§ **Exercise directions**: Check each line of the material below for the string "Laws" and reply with how many have it, nothing more.

§ **Records supplied**:
· · · · · · ·

-- ==== Sys2Proof/Laws/Keeps.lean ====
section
/-! SUPPORT. What the memory hierarchy and the posting of records can do, said once for each operation: they change memories, tags,
poison, caches, ownership, TLBs, a context's log and the host's rings, keep the memories' canonical form, and touch nothing else. -/

namespace Sys2Proof.Machine

/-- `t` is `s` after accesses and records. -/
structure Keeps (s t : State) : Prop where
  kept  : t.kept = s.kept
  hands : ∀ h, (t.hand h).core = (s.hand h).core
  dies  : ∀ d, (t.die d).core = (s.die d).core
  ctxs  : ∀ c, (t.ctx? c).map Ctx.core = (s.ctx? c).map Ctx.core
  mem   : Memory.wf s.mem → Memory.wf t.mem
  host  : Memory.wf s.hostMem → Memory.wf t.hostMem

namespace Keeps

@[refl] theorem refl (s : State) : Keeps s s := ⟨rfl, fun _ => rfl, fun _ => rfl, fun _ => rfl, id, id⟩

@[trans] theorem trans {s t u : State} (h : Keeps s t) (g : Keeps t u) : Keeps s u :=
  ⟨g.kept.trans h.kept, fun x => (g.hands x).trans (h.hands x), fun x => (g.dies x).trans (h.dies x), fun x => (g.ctxs x).trans (h.ctxs x),
    fun x => g.mem (h.mem x), fun x => g.host (h.host x)⟩

theorem threads {s t : State} (h : Keeps s t) : t.threads = s.threads := by
  have e := congrArg State.threads h.kept; exact e
theorem teams {s t : State} (h : Keeps s t) : t.teams = s.teams := by
  have e := congrArg State.teams h.kept; exact e
theorem groups {s t : State} (h : Keeps s t) : t.groups = s.groups := by
  have e := congrArg State.groups h.kept; exact e
theorem cur {s t : State} (h : Keeps s t) : t.cur = s.cur := by
  have e := congrArg State.cur h.kept; exact e
theorem fuse {s t : State} (h : Keeps s t) : t.fuse = s.fuse := by
  have e := congrArg State.fuse h.kept; exact e

/-- A choice of two answers that keep. -/
theorem ite_fst {α : Type} {s : State} {c : Prop} [Decidable c] {a b : State × α} (ha : Keeps s a.1) (hb : Keeps s b.1) :
    Keeps s (if c then a else b).1 := by
  split
  · exact ha
  · exact hb

/-- A fold of steps that keep. -/
theorem foldl {α : Type} {f : State → α → State} (hf : ∀ s x, Keeps s (f s x)) (l : List α) (s : State) : Keeps s (l.foldl f s) := by
  induction l generalizing s with
  | nil => exact refl s
  | cons x l ih => exact (hf s x).trans (ih _)

/-- A fold over states paired with a result. -/
theorem foldl_fst {α β : Type} {f : State × β → α → State × β} (hf : ∀ p x, Keeps p.1 (f p x).1) (l : List α) (p : State × β) :
    Keeps p.1 (l.foldl f p).1 := by
  induction l generalizing p with
  | nil => exact refl p.1
  | cons x l ih => exact (hf p x).trans (ih _)

end Keeps

/-! ### Single updates -/

theorem keeps_send (s : State) (m : Msg) : Keeps s (s.send m) := ⟨rfl, fun _ => rfl, fun _ => rfl, fun _ => rfl, id, id⟩
theorem keeps_updFn (s : State) (n : Nat) (f : Fn → Fn) : Keeps s (s.updFn n f) := ⟨rfl, fun _ => rfl, fun _ => rfl, fun _ => rfl, id, id⟩
theorem keeps_caches (s : State) (m : Map (Map CLine)) : Keeps s { s with caches := m } :=
  ⟨rfl, fun _ => rfl, fun _ => rfl, fun _ => rfl, id, id⟩
theorem keeps_homeL2 (s : State) (m : Map (Map HLine)) : Keeps s { s with homeL2 := m } :=
  ⟨rfl, fun _ => rfl, fun _ => rfl, fun _ => rfl, id, id⟩
theorem keeps_granules (s : State) (m : Map Granule) : Keeps s { s with granules := m } :=
  ⟨rfl, fun _ => rfl, fun _ => rfl, fun _ => rfl, id, id⟩
theorem keeps_poison (s : State) (m : List Nat) : Keeps s { s with poison := m } :=
  ⟨rfl, fun _ => rfl, fun _ => rfl, fun _ => rfl, id, id⟩
theorem keeps_draw (s : State) : Keeps s s.draw.2 := ⟨rfl, fun _ => rfl, fun _ => rfl, fun _ => rfl, id, id⟩
theorem keeps_write (s : State) (a : Nat) (bs : List Byte) : Keeps s { s with mem := Memory.write s.mem a bs } :=
  ⟨rfl, fun _ => rfl, fun _ => rfl, fun _ => rfl, fun h => Memory.write_wf h _ _, id⟩
theorem keeps_hostWrite (s : State) (a : Nat) (bs : List Byte) : Keeps s { s with hostMem := Memory.write s.hostMem a bs } :=
  ⟨rfl, fun _ => rfl, fun _ => rfl, fun _ => rfl, id, fun h => Memory.write_wf h _ _⟩

theorem keeps_updHand (s : State) (n : Nat) (f : Hand → Hand) (h : (f (s.hand n)).core = (s.hand n).core) : Keeps s (s.updHand n f) :=
  ⟨rfl, fun q => by rw [State.hand_updHand]; split <;> simp_all, fun _ => rfl, fun _ => rfl, id, id⟩

theorem keeps_updDie (s : State) (n : Nat) (f : Die → Die) (h : (f (s.die n)).core = (s.die n).core) : Keeps s (s.updDie n f) :=
  ⟨rfl, fun _ => rfl, fun q => by rw [State.die_updDie]; split <;> simp_all, fun _ => rfl, id, id⟩

theorem keeps_updCtx (s : State) (n : Nat) (f : Ctx → Ctx) (h : ∀ c, (f c).core = c.core) : Keeps s (s.updCtx n f) := by
  refine ⟨rfl, fun _ => rfl, fun _ => rfl, fun q => ?_, id, id⟩
  rw [State.ctx?_updCtx]
  split
  · cases s.ctx? q <;> simp [h]
  · rfl
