-- ==== Sys2Proof/Laws/PerInstr.lean ====
section
/-! SUPPORT. The round trip of encoding and decoding, one lemma per instruction: the words that the encoder gives a well-formed instruction
have the length that their word 0 says (R76), and the opcode maps (R77-R82) read the same instruction from them, with every bit it does not
hold 0. -/

namespace Sys2Proof.Laws.RoundTrip

open Sys2Proof

/-- What is said of each instruction. -/
def Statement (i : Instr) : Prop :=
  ∀ e ws, encode i = some (e, ws) → i.wf = true → ws.length = instrWords e (ws.getD 0 0) ∧ decodeRaw e ws = some (i, true)

/-- The length of a control instruction from its major. -/
theorem words_cc {w : W32} {m : Nat} (h : w.toNat / 2 ^ 26 = m) : instrWords .cc w = if m < 0x30 then 1 else 2 := by
  unfold instrWords; rw [h]
/-- The length of an instruction of another engine from its op. -/
theorem words_op {w : W32} {o : Nat} (h : w.toNat / 2 ^ 24 = o) :
    instrWords .lane w = (if o = 0 then 1 else if o < 0xC0 then 2 else 3) ∧ instrWords .matrix w = (if o = 0 then 1 else 2) ∧
      instrWords .copy w = if o = 0 then 1 else if o < 0x80 then 2 else 3 := by
  subst h; exact ⟨rfl, rfl, rfl⟩

/-- One word of the control core. -/
theorem cc1 {i : Instr} {w : W32} (he : encode i = some (.cc, [w])) {m : Nat} (hm : w.toNat / 2 ^ 26 = m) (h : m < 0x30)
    (hd : ∀ v, decodeCC w v = some (i, true)) : Statement i := by
  intro e ws h' _
  rw [he] at h'
  cases h'
  exact ⟨((words_cc hm).trans (if_pos h)).symm, hd _⟩

/-- Two words of the control core. -/
theorem cc2 {i : Instr} {w v : W32} (he : encode i = some (.cc, [w, v])) {m : Nat} (hm : w.toNat / 2 ^ 26 = m) (h : 0x30 ≤ m)
    (hd : i.wf = true → decodeCC w v = some (i, true)) : Statement i := by
  intro e ws h' hw
  rw [he] at h'
  cases h'
  exact ⟨((words_cc hm).trans (if_neg (Nat.not_lt.2 h))).symm, hd hw⟩

/-- The control core's majors of the other classes. -/
theorem decodeCC_eq (w v : W32) {m : Nat} (h : w.toNat / 2 ^ 26 = m) (h3 : 0x38 ≤ m) : decodeCC w v = decodeMem w v := by
  unfold decodeCC
  rw [h]
  dsimp only
  split <;> first | omega | rfl

/-- A lane-group instruction of two words. -/
theorem lane2 {i : Instr} {op : BitVec 8} {f : LaneW} (he : encode i = some (.lane, encLane op f)) {o : Nat} (ho : op.toNat = o)
    (h : 0 < o ∧ o < 0xC0) (hd : ∀ w v, w.toNat / 2 ^ 24 = o → laneOf w v = f → decodeLane w v 0 = some (i, true)) : Statement i := by
  obtain ⟨h₁, h₂⟩ := encLane_fields op f
  rw [ho] at h₁
  intro e ws h' _
  rw [he] at h'
  cases h'
  refine ⟨?_, hd _ _ h₁ h₂⟩
  exact ((words_op h₁).1.trans (by rw [if_neg (Nat.pos_iff_ne_zero.1 h.1), if_pos h.2]; rfl)).symm

/-- A lane-group instruction of three words. -/
theorem lane3 {i : Instr} {op : BitVec 8} {f : LaneW} {u : W32} (he : encode i = some (.lane, [encLane0 op f, encLane1 f, u])) {o : Nat}
    (ho : op.toNat = o) (h : 0xC0 ≤ o) (hd : ∀ w v, w.toNat / 2 ^ 24 = o → laneOf w v = f → decodeLane w v u = some (i, true)) :
    Statement i := by
  obtain ⟨h₁, h₂⟩ := encLane_fields op f
  rw [ho] at h₁
  intro e ws h' _
  rw [he] at h'
  cases h'
  refine ⟨?_, hd _ _ h₁ h₂⟩
  exact ((words_op h₁).1.trans (by rw [if_neg (show o ≠ 0 by omega), if_neg (Nat.not_lt.2 h)]; rfl)).symm

/-- A matrix-sequencer instruction. -/
theorem mat2 {i : Instr} {op : BitVec 8} {f : MatW} (he : encode i = some (.matrix, encMat op f)) {o : Nat} (ho : op.toNat = o) (h : 0 < o)
    (hd : ∀ w v, w.toNat / 2 ^ 24 = o → matOf w v = f → decodeMatrix w v = some (i, true)) : Statement i := by
  obtain ⟨w, v, hw, h₁, h₂⟩ := encMat_fields op f
  rw [ho] at h₁
  intro e ws h' _
  rw [he, hw] at h'
  cases h'
  exact ⟨((words_op h₁).2.1.trans (if_neg (Nat.pos_iff_ne_zero.1 h))).symm, hd _ _ h₁ h₂⟩

/-- A copy command of two words. -/
theorem copy2 {i : Instr} {op : BitVec 8} {f : CopyW} (he : encode i = some (.copy, encCopy op f)) {o : Nat} (ho : op.toNat = o)
    (h : 0 < o ∧ o < 0x80) (hd : ∀ w v, w.toNat / 2 ^ 24 = o → copyOf w v = f → decodeCopy w v 0 = some (i, true)) : Statement i := by
  obtain ⟨w, v, hw, h₁, h₂⟩ := encCopy_fields op f
  rw [ho] at h₁
  intro e ws h' _
  rw [he, hw] at h'
  cases h'
  exact ⟨((words_op h₁).2.2.trans (by rw [if_neg (Nat.pos_iff_ne_zero.1 h.1), if_pos h.2]; rfl)).symm, hd _ _ h₁ h₂⟩

/-- A copy command of three words. -/
theorem copy3 {i : Instr} {op : BitVec 8} {f : CopyW} {u : W32} (he : encode i = some (.copy, encCopy op f ++ [u])) {o : Nat} (ho : op.toNat = o)
    (h : 0x80 ≤ o) (hd : ∀ w v, w.toNat / 2 ^ 24 = o → copyOf w v = f → decodeCopy w v u = some (i, true)) : Statement i := by
  obtain ⟨w, v, hw, h₁, h₂⟩ := encCopy_fields op f
  rw [ho] at h₁
  intro e ws h' _
  rw [he, hw] at h'
  cases h'
  exact ⟨((words_op h₁).2.2.trans (by rw [if_neg (show o ≠ 0 by omega), if_neg (Nat.not_lt.2 h)]; rfl)).symm, hd _ _ h₁ h₂⟩

/-- A float instruction, in each format. -/
theorem float2 {i : Instr} {fm : FFmt} {n : BitVec 4} {f : LaneW} (he : encode i = some (.lane, encFloat fm n f)) {k : Nat} (hk : n.toNat = k)
    (hd : decodeFloat k fm f = some (i, true)) : Statement i := by
  have ho := toNat_app fm.opBase n
  rw [hk] at ho
  have hn := n.isLt
  rw [hk] at hn
  obtain ⟨h₁, h₂⟩ : 32 ≤ fm.opBase.toNat * 2 ^ 4 + k ∧ fm.opBase.toNat * 2 ^ 4 + k < 80 := by
    have : 2 ≤ fm.opBase.toNat ∧ fm.opBase.toNat ≤ 4 := by cases fm <;> decide
    omega
  refine lane2 he ho ⟨by omega, by omega⟩ fun w v hw hf => ?_
  unfold decodeLane
  rw [hw, hf]
  dsimp only
  split
  all_goals try omega
  cases fm
  · rw [if_pos (show (FFmt.f32.opBase.toNat * 2 ^ 4 + k) / 16 = 2 by have : FFmt.f32.opBase.toNat = 2 := rfl; omega),
      show (FFmt.f32.opBase.toNat * 2 ^ 4 + k) % 16 = k by have : FFmt.f32.opBase.toNat = 2 := rfl; omega]
    exact hd
  · rw [if_neg (show ¬(FFmt.f16.opBase.toNat * 2 ^ 4 + k) / 16 = 2 by have : FFmt.f16.opBase.toNat = 3 := rfl; omega),
      if_pos (show (FFmt.f16.opBase.toNat * 2 ^ 4 + k) / 16 = 3 by have : FFmt.f16.opBase.toNat = 3 := rfl; omega),
      show (FFmt.f16.opBase.toNat * 2 ^ 4 + k) % 16 = k by have : FFmt.f16.opBase.toNat = 3 := rfl; omega]
    exact hd
  · rw [if_neg (show ¬(FFmt.bf16.opBase.toNat * 2 ^ 4 + k) / 16 = 2 by have : FFmt.bf16.opBase.toNat = 4 := rfl; omega),
      if_neg (show ¬(FFmt.bf16.opBase.toNat * 2 ^ 4 + k) / 16 = 3 by have : FFmt.bf16.opBase.toNat = 4 := rfl; omega),
      if_pos (show (FFmt.bf16.opBase.toNat * 2 ^ 4 + k) / 16 = 4 by have : FFmt.bf16.opBase.toNat = 4 := rfl; omega),
      show (FFmt.bf16.opBase.toNat * 2 ^ 4 + k) % 16 = k by have : FFmt.bf16.opBase.toNat = 4 := rfl; omega]
    exact hd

· · · · · · ·

§ **Task response**: 3